Derived from the high hydrophilicity and low logPow excretion in the urine is expected to be the favourable route. Nevertheless also excretion via bile is expected to occur after oral absorption but in less amounts than via urine. As the substance has a low vapour pressure, exhalation is not expected. Nevertheless the cleavage products of the substance may be included in the energy cycle and exhalation as CO2 may be possible


Part 2: Read-across to Docusate sodium
No test data were available for current substance, however read across data were available from Docusate sodium. Justification for read across with the category of Di-ester sulphosuccinates is documented in a separate document attached in Section 13.

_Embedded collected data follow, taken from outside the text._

-- ==== Sys2Proof/Machine/Operands.lean ====
section
/-! DEFINITION. The operand forms: the fields of records, selections, sweeps, settings and headers as their bytes give them, and the tests of R12, R13 and R128 on them. -/
namespace Sys2Proof.Machine

/-! ## Record fields (R12, R13, R185) -/

/-- R185: 0x01 FACTORY, 0x02 SERVICE, 0x03 DETECTED. -/
def originOf (b : Byte) : Option Origin :=
  match b.toNat with
  | 1 => some .factory
  | 2 => some .service
  | 3 => some .detected
  | _ => none

/-- R185: 0x00 ACTIVE, 0x01 DORMANT. -/
def statusOf (b : Byte) : Option Status :=
  match b.toNat with
  | 0 => some .active
  | 1 => some .dormant
  | _ => none

/-- R185: bits 6 to 0 of the mode byte. -/
def modeOf (n : Nat) : Option Mode :=
  match n with
  | 0 => some .pass
  | 1 => some .trim
  | 2 => some .mute
  | 3 => some .hold
  | _ => none

/-- R12 condition 5. -/
def Mode.admits (m : Mode) (value : Nat) : Bool :=
  match m with
  | .pass | .mute => value == 0
  | .trim => decide (value ≤ Config.maxGain)
  | .hold => decide (value ≤ Config.greatestDriveMax)

/-- R12 conditions 3 and 5: a known mode with a value in range; bit 7 of the mode byte is the auto marker (R185). -/
def actionOf (a : ActionImage) : Option Action :=
  match modeOf (a.mode.toNat % 128) with
  | none => none
  | some m =>
    if m.admits a.value.toNat then some ⟨m, a.value.toNat, decide (128 ≤ a.mode.toNat)⟩ else none

/-- R12 conditions 3 to 5: an action the tile processor may supply. -/
def suppliedAction (a : ActionImage) : Option Action :=
  (actionOf a).filter (fun x => !x.auto)

/-- R12 condition 1: an origin the tile processor may supply. -/
def suppliedOrigin (b : Byte) : Option Origin :=
  (originOf b).filter (fun o => o ≠ .detected)

/-- A record image's fields, each read by its own test. -/
def persistentOf (origin : Byte → Option Origin) (action : ActionImage → Option Action)
    (i : RecordImage) : Option Persistent := do
  let o ← origin i.origin
  let st ← statusOf i.status
  let r ← action i.red
  let g ← action i.green
  let b ← action i.blue
  return ⟨keyOf i.row i.col, o, st, r, g, b, i.tag⟩

/-- R12: the record that INSERT supplies, if it is valid. -/
def suppliedRecord (i : RecordImage) : Option Persistent :=
  persistentOf suppliedOrigin suppliedAction i

/-- R8: the auto-marker laws of a record. -/
def Persistent.markersLawful (p : Persistent) : Bool :=
  (colours.all fun c =>
    !(p.action c).auto || ((p.action c).mode == .mute && p.origin == .detected)) &&
  (p.origin != .detected || colours.any fun c => (p.action c).auto)

/-- R13: the record of an image slot, if it is valid. -/
def imageRecord (i : RecordImage) : Option Persistent :=
  (persistentOf originOf actionOf i).filter Persistent.markersLawful

/-! ## AMEND (R113, R116, R117) -/

/-- R113: the selected fields with their new values. -/
structure AmendFields where
  status : Option Status
  red : Option Action
  green : Option Action
  blue : Option Action
  tag : Option Word16
  origin : Option Origin
  deriving DecidableEq, Repr

/-- R113: a field that is not selected is ignored; a selected one must pass its test. -/
def selectedField {α : Type} (select : Byte) (bit : Nat) (value : Option α) : Option (Option α) :=
  if select.getLsbD bit then value.map some else some none

/-- R113: the field-select set is valid and every selected field passes R12. -/
def amendFields (select : Byte) (i : RecordImage) : Option AmendFields :=
  if select.toNat = 0 ∨ 64 ≤ select.toNat then none
  else do
    let st ← selectedField select 0 (statusOf i.status)
    let r ← selectedField select 1 (suppliedAction i.red)
    let g ← selectedField select 2 (suppliedAction i.green)
    let b ← selectedField select 3 (suppliedAction i.blue)
    let t ← selectedField select 4 (some i.tag)
    let o ← selectedField select 5 (suppliedOrigin i.origin)
    return ⟨st, r, g, b, t, o⟩

/-- R116: the AMEND selects a colour action. -/
def AmendFields.namesColour (a : AmendFields) : Bool :=
  a.red.isSome || a.green.isSome || a.blue.isSome

/-- R115: the selected fields written, before adoption. -/
def AmendFields.write (a : AmendFields) (p : Persistent) : Persistent where
  key := p.key
  origin := a.origin.getD p.origin
  status := a.status.getD p.status
  red := a.red.getD p.red
  green := a.green.getD p.green
  blue := a.blue.getD p.blue
  tag := a.tag.getD p.tag

/-- R115 to R117: the selected fields written, with adoption and the clearing of markers. -/
def AmendFields.apply (a : AmendFields) (p : Persistent) : Persistent :=
  if p.origin = .detected ∧ (a.namesColour ∨ a.origin.isSome) then
    { (a.write p).clearMarkers with origin := a.origin.getD .service }
  else a.write p

/-! ## SWEEP (R128, R133) -/

/-- R185: the sweep action codes. -/
def sweepActionOf (b : Byte) : Option SweepAction :=
  match b.toNat with
  | 0 => some .activate
  | 1 => some .makeDormant
  | 2 => some .retire
  | 3 => some .clearFaults
  | 4 => some .retag
  | _ => none

/-- R129: four of the five actions change persistent fields. -/
def SweepAction.persistent : SweepAction → Bool
  | .clearFaults => false
  | .activate | .makeDormant | .retire | .retag => true

/-- R130: the request's action is a persistent one (an action code outside the five is not: log entry 15). -/
def isPersistentSweep (p : SweepParams) : Bool :=
  ((sweepActionOf p.action).map SweepAction.persistent).getD false

/-- R128: the fields of a sweep, if each is valid. -/
def sweepFields (p : SweepParams) : Option (SweepFilter × SweepAction × Nat) :=
  match sweepActionOf p.action with
  | none => none
  | some action =>
    if p.originSet.toNat = 0 ∨ 8 ≤ p.originSet.toNat ∨ p.statusSet.toNat = 0 ∨ 4 ≤ p.statusSet.toNat
        ∨ p.lastRow.toNat < p.firstRow.toNat ∨ 1 < p.tagPresence.toNat
        ∨ p.limit.toNat = 0 ∨ Config.tableCapacity < p.limit.toNat then none
    else
      some (⟨p.originSet.getLsbD 0, p.originSet.getLsbD 1, p.originSet.getLsbD 2,
        p.statusSet.getLsbD 0, p.statusSet.getLsbD 1, p.firstRow.toNat, p.lastRow.toNat,
        if p.tagPresence.toNat = 1 then some p.tagMatch else none⟩, action, p.limit.toNat)

/-- R133 condition 1. -/
def SweepFilter.takesOrigin (f : SweepFilter) : Origin → Bool
  | .factory => f.factory
  | .service => f.service
  | .detected => f.detected

/-- R133 condition 2. -/
def SweepFilter.takesStatus (f : SweepFilter) : Status → Bool
  | .active => f.active
  | .dormant => f.dormant

/-- R133: a record matches the filter. -/
def SweepFilter.accepts (f : SweepFilter) (p : Persistent) : Bool :=
  f.takesOrigin p.origin && f.takesStatus p.status &&
  (decide (f.firstRow ≤ p.key.row) && decide (p.key.row ≤ f.lastRow)) &&
  (match f.tag with
    | none => true
    | some t => t == p.tag)

/-! ## Settings (R59, R80, R164) -/

/-- R59: the interval codes. -/
def ProbeInterval.ofCode (n : Nat) : Option ProbeInterval :=
  match n with
  | 0 => some .off
  | 1 => some .every16
  | 2 => some .every32
  | 3 => some .every64
  | 4 => some .every128
  | 5 => some .every256
  | _ => none

def ProbeInterval.code : ProbeInterval → Nat
  | .off => 0
  | .every16 => 1
  | .every32 => 2
  | .every64 => 3
  | .every128 => 4
  | .every256 => 5

/-- R42: PROBE_INTERVAL in frames. -/
def ProbeInterval.frames : ProbeInterval → Nat
  | .off => 0
  | .every16 => 16
  | .every32 => 32
  | .every64 => 64
  | .every128 => 128
  | .every256 => 256

/-- R59, R164: DRIVE_MAX is 255 to 4095. -/
def driveMaxValid (n : Nat) : Bool :=
  decide (Config.leastDriveMax ≤ n) && decide (n ≤ Config.greatestDriveMax)

/-- R80, R164: the three monitor settings are in range. -/
def monitorSettingsValid (debounce healProbes enable : Nat) : Bool :=
  decide (Config.leastDebounce ≤ debounce) && decide (debounce ≤ Config.greatestDebounce) &&
  (decide (Config.leastHealProbes ≤ healProbes) && decide (healProbes ≤ Config.greatestHealProbes)) &&
  decide (enable ≤ 1)

end Sys2Proof.Machine
end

- The absorption, excretion and metabolism of read across substance Docusate sodium have been investigated in rats, rabbits, dogs and man (Kelly, 1973). Radiolabelled compound carbon-14 was used in animal studies and unlabelled Docusate sodium in certain studies in rats, dogs and man. Both studies show a good absorption of the compound. From the studies with unlabelled Docusate sodium in the rat, the percent excretion of metabolites (2-ethylhexanol derivatives) seem to be similar after oral and intravenous administration demonstrating the good absorption of the compound. Confirmation of extensive absorption was obtained through oral dosage of 10 mg/kg carbon-14 labelled compound.

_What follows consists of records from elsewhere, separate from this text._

-- ==== Sys2Proof/Machine/Resets.lean ====
section
/-! DEFINITION. The meanings of HARD_RESET, SVC_EN_CHANGE and RESTART. -/
namespace Sys2Proof.Machine

/-- R39, R41, R61, R86, R142, R155, R156, R167, R168, R174, R177. -/
def execHardReset (autoload : Bool) (s : State) : Host.Outcome State Fault Refusal :=
  .next (.afterHardReset autoload s.pins s.pending)

/-- R148: the pin as seen, and the level it forces. -/
def State.svcEnChanges (s : State) (asserted : Bool) : State :=
  let seen := s.withPins { s.pins with svcEn := asserted }
  if asserted = false ∧ s.access.level = .service then
    (seen.withAccess { s.access with level := .operator }).raise .serviceClosed
  else seen

/-- R148. -/
def execSvcEnChange (asserted : Bool) (s : State) : Host.Outcome State Fault Refusal :=
  .next (s.quiet.svcEnChanges asserted)

/-- R183. -/
def execRestart (via : Via) (s : State) : Host.Outcome State Fault Refusal :=
  .next (s.quiet.takeCommand via 0x08 (State.startRestart via))

end Sys2Proof.Machine
end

A comparison of an intravenous and an oral dose of 4 mg/kg of radiolabelled Docusate sodium in the rabbit also indicated a high degree of absorption following oral dosage in this species. Each route of administration resulted in the excretion of over 90% of the radioactivity in the urine after 48 hours. After 24 hours 89.4% and 72.8% are found after intravenous and oral administration respectively. As in the case of the rat, extensive metabolism was observed in the rabbit. A comparison of an oral and an intravenous dose of 4 mg/kg carbon-14 Docusate sodium in the dog yielded remarkably similar excretion patterns and metabolic profiles. However compared to the rat and rabbit, excretion via feces is higher than via urine. After 96 hours around 25% is excreted in the urine (20% after 24 hours), while around 71% is excreted in the feces (65-70% after 48 hours). Countercurrent distribution curves on the urine of these animals were almost identical.

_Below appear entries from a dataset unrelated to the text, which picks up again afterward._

-- ==== Sys2Proof/Machine/Dispatch.lean ====
section
/-! DEFINITION. One arm per command: its meaning. -/
namespace Sys2Proof.Machine

/-- A command's effect on everything but the queue. -/
def exec (i : Instr) (s : State) : Host.Outcome State Fault Refusal :=
  match i with
  | .hardReset autoload => Sys2Proof.Machine.execHardReset autoload s
  | .svcEnChange asserted => Sys2Proof.Machine.execSvcEnChange asserted s
  | .frameStart => Sys2Proof.Machine.execFrameStart s
  | .heldFrameStart => Sys2Proof.Machine.execHeldFrameStart s
  | .pixelLevel level => Sys2Proof.Machine.execPixelLevel level s
  | .videoTimerExpiry => Sys2Proof.Machine.execVideoTimerExpiry s
  | .blankSendOver => Sys2Proof.Machine.execBlankSendOver s
  | .faultReport report => Sys2Proof.Machine.execFaultReport report s
  | .requestAccept address byte => Sys2Proof.Machine.execRequestAccept address byte s
  | .requestWrite address bytes => Sys2Proof.Machine.execRequestWrite address bytes s
  | .answerRead address count => Sys2Proof.Machine.execAnswerRead address count s
  | .abort further => Sys2Proof.Machine.execAbort further s
  | .describe => Sys2Proof.Machine.execDescribe s
  | .status => Sys2Proof.Machine.execStatus s
  | .readEvents => Sys2Proof.Machine.execReadEvents s
  | .setEventMask mask => Sys2Proof.Machine.execSetEventMask mask s
  | .readViolation => Sys2Proof.Machine.execReadViolation s
  | .openService => Sys2Proof.Machine.execOpenService s
  | .closeService via => Sys2Proof.Machine.execCloseService via s
  | .restart via => Sys2Proof.Machine.execRestart via s
  | .setGeometry rowsLessOne colsLessOne => Sys2Proof.Machine.execSetGeometry rowsLessOne colsLessOne s
  | .setDrive via driveMax interval => Sys2Proof.Machine.execSetDrive via driveMax interval s
  | .setMonitor via debounce healProbes enable => Sys2Proof.Machine.execSetMonitor via debounce healProbes enable s
  | .insert image => Sys2Proof.Machine.execInsert image s
  | .amend select image => Sys2Proof.Machine.execAmend select image s
  | .retire row col => Sys2Proof.Machine.execRetire row col s
  | .lookup row col => Sys2Proof.Machine.execLookup row col s
  | .next row col => Sys2Proof.Machine.execNext row col s
  | .sweep params => Sys2Proof.Machine.execSweep params s
  | .suspects => Sys2Proof.Machine.execSuspects s
  | .clearSuspects => Sys2Proof.Machine.execClearSuspects s
  | .save via => Sys2Proof.Machine.execSave via s
  | .load => Sys2Proof.Machine.execLoad s
  | .findByKey => Sys2Proof.Machine.execFindByKey s
  | .findFirstAtOrAfter => Sys2Proof.Machine.execFindFirstAtOrAfter s
  | .tableInsert => Sys2Proof.Machine.execTableInsert s
  | .promotionInsert => Sys2Proof.Machine.execPromotionInsert s
  | .tableAmend => Sys2Proof.Machine.execTableAmend s
  | .remove => Sys2Proof.Machine.execRemove s
  | .faultUpdate => Sys2Proof.Machine.execFaultUpdate s
  | .stampProbeFrame => Sys2Proof.Machine.execStampProbeFrame s
  | .sweepStep => Sys2Proof.Machine.execSweepStep s
  | .healStep => Sys2Proof.Machine.execHealStep s
  | .statusRead => Sys2Proof.Machine.execStatusRead s
  | .geometryChange => Sys2Proof.Machine.execGeometryChange s
  | .protectionTest => Sys2Proof.Machine.execProtectionTest s
  | .beginSave => Sys2Proof.Machine.execBeginSave s
  | .saveRead => Sys2Proof.Machine.execSaveRead s
  | .endSave => Sys2Proof.Machine.execEndSave s
  | .beginLoad => Sys2Proof.Machine.execBeginLoad s
  | .loadGeometry => Sys2Proof.Machine.execLoadGeometry s
  | .loadInsert => Sys2Proof.Machine.execLoadInsert s
  | .endLoad => Sys2Proof.Machine.execEndLoad s
  | .readStatus statusByte => Sys2Proof.Machine.execReadStatus statusByte s
  | .writeEnable => Sys2Proof.Machine.execWriteEnable s
  | .sectorErase => Sys2Proof.Machine.execSectorErase s
  | .pageProgram => Sys2Proof.Machine.execPageProgram s
  | .readData bytes => Sys2Proof.Machine.execReadData bytes s
  | .flashTimeout => Sys2Proof.Machine.execFlashTimeout s

end Sys2Proof.Machine
end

- In man, peak concentrations of Docusate sodium in serum occurred at 2 hours after dosage with 200 mg. These values, in two men, were 7.9 and 5.5 µg/mL, similar in magnitude to the plasma concentration seen at 1 hour in the orally dosed dog (7.4 µg/mL) which received 4 mg/kg. The analysis of human serum was done by gas chromatography and that of dog plasma by the radiometric method. The excretion of 2-ethylhexanol derivatives in the urine of man accounted for only a very small amount of the administered dose of Docusate sodium, a finding similar to that seen in the urine of the dog. An attempt to compare the urine of man and the dog by analysis of 2-ethylhexanol forming compounds in countercurrent distribution fractions did not yield fruitful results. The metabolites found in dog urine are assumed to be incompletely hydrolysed ester derivatives of Docusate sodium.


- Kelly R. G. (1973). The pharmacokinetics and metabolism of dioctyl sodium sulfosuccinate in several animal species and man. Testing laboratory: American Cyanamid. Report no.: 07066. Owner company: Cytec. Study number: 7235-03. Report date: 1973-04-10.